REQUIREMENT:
Where a line of the records holds the string "what", copy that line.
── GIVEN ENTRIES ──
-- ==== Sys2Proof/Machine/State.lean ====
section
/-! DEFINITION. The state of the engine as plain data (10_state.md), its reset value (70_reset_and_hazards.md R261), and the
reasons a step of the interface can stop. -/

namespace Sys2Proof.Machine

/-- The 4096-byte memory, the only address space (20_memory.md R50), as the list of the bytes that differ from what an
unlisted address reads as (`Memory.unlisted`: the reset contents), in rising order of address. `Memory.wf` states the form. -/
abbrev Memory := List Host.Cell

/-- The framebuffer: 32 rows of 64 pixels, `fb[y][x]`, true when on (10_state.md R32). -/
abbrev Framebuffer := Vector (Vector Bool 64) 32

/-- The keypad: 16 key states, true when pressed (10_state.md R33). -/
abbrev Keypad := Vector Bool 16

/-- The four run-time faults (60_exceptions.md R220). -/
inductive FaultKind where
  /-- the fetched word is no instruction (R224) -/
  | decodeGap
  /-- 2nnn with 16 frames in use (R226) -/
  | stackOverflow
  /-- 00EE with an empty stack (R227) -/
  | stackUnderflow
  /-- Ex9E or ExA1 with V[x] above 15 (R228) -/
  | keyIndexRange
  deriving DecidableEq, Repr

/-- The fault record (10_state.md R41): what happened, the `pc` at fetch, and the word fetched there. -/
structure FaultInfo where
  kind : FaultKind
  addr : Word
  opcode : Word
  deriving DecidableEq, Repr

/-- The engine mode (10_state.md R40). -/
inductive Mode where
  /-- ready to fetch the next instruction -/
  | running
  /-- suspended in Fx0A, waiting for a key press whose index goes to `x` -/
  | awaitKey (x : Reg)
  /-- a run-time fault was reported and stepping has halted -/
  | faulted (info : FaultInfo)
  deriving DecidableEq, Repr

/-- Everything the spec gives the machine (10_state.md, section 1), under the spec's names, and one field of the model's
own, `draws`. -/
structure State where
  /-- the 4096-byte memory (20_memory.md R50) -/
  mem : Memory
  /-- the general registers V0..VF; V[15] is the flag register VF (10_state.md R20, R21) -/
  V : Vector Byte 16
  /-- the index register (10_state.md R27) -/
  I : Word
  /-- the program counter: the address of the executing instruction (10_state.md R24) -/
  pc : Word
  /-- the 16 call-stack slots, stale ones included (10_state.md R28, R29) -/
  stack : Vector Word 16
  /-- the stack pointer: the number of occupied slots, 0..16 (10_state.md R29) -/
  sp : Fin 17
  /-- the delay timer (10_state.md R31) -/
  DT : Byte
  /-- the sound timer (10_state.md R31) -/
  ST : Byte
  /-- the framebuffer (10_state.md R32) -/
  fb : Framebuffer
  /-- the keypad, written by the host only (10_state.md R33) -/
  key : Keypad
  /-- the engine mode (10_state.md R40) -/
  mode : Mode
  /-- THE MODEL'S OWN, not the spec's: how many bytes have been drawn from the random source. It picks the free value of
  the next draw, `Config.randomByte draws` (assumption log 2). -/
  draws : Nat
  deriving DecidableEq, Repr

/-- The machine after construction (70_reset_and_hazards.md R261). Memory lists nothing: every byte reads as its reset
contents. `draws` is the model's own: DESIGN CHOICE, no claim rests on the value (assumption log 2). -/
def State.reset : State where
  mem := []
  V := Vector.replicate 16 0
  I := 0
  pc := Config.progBase
  stack := Vector.replicate 16 0
  sp := 0
  DT := 0
  ST := 0
  fb := Vector.replicate 32 (Vector.replicate 64 false)
  key := Vector.replicate 16 false
  mode := .running
  draws := 0

/-- The reasons the interface's `fault` outcome can carry: NONE. A run-time fault of this engine is a change of state
(`mode` becomes `Faulted(info)`, 60_exceptions.md R222), so it is a next state here, and no condition of the spec stops the
machine otherwise (R221). Nothing raises a `Fault`; safe (assumption log 3). -/
inductive Fault where
  deriving DecidableEq, Repr

/-- The reasons a step can be refused. -/
inductive Refusal where
  /-- Raised by an arm of `exec` for an instruction of the opcode table that has no meaning yet; safe (it proves
  nothing). No arm raises it: all 34 instructions have their meaning. -/
  | notModelled (mnemonic : String)
  deriving DecidableEq, Repr

end Sys2Proof.Machine
end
───
FINISHED TASK:
/-- The 4096-byte memory, the only address space (20_memory.md R50), as the list of the bytes that differ from what an
/-- The fault record (10_state.md R41): what happened, the `pc` at fetch, and the word fetched there. -/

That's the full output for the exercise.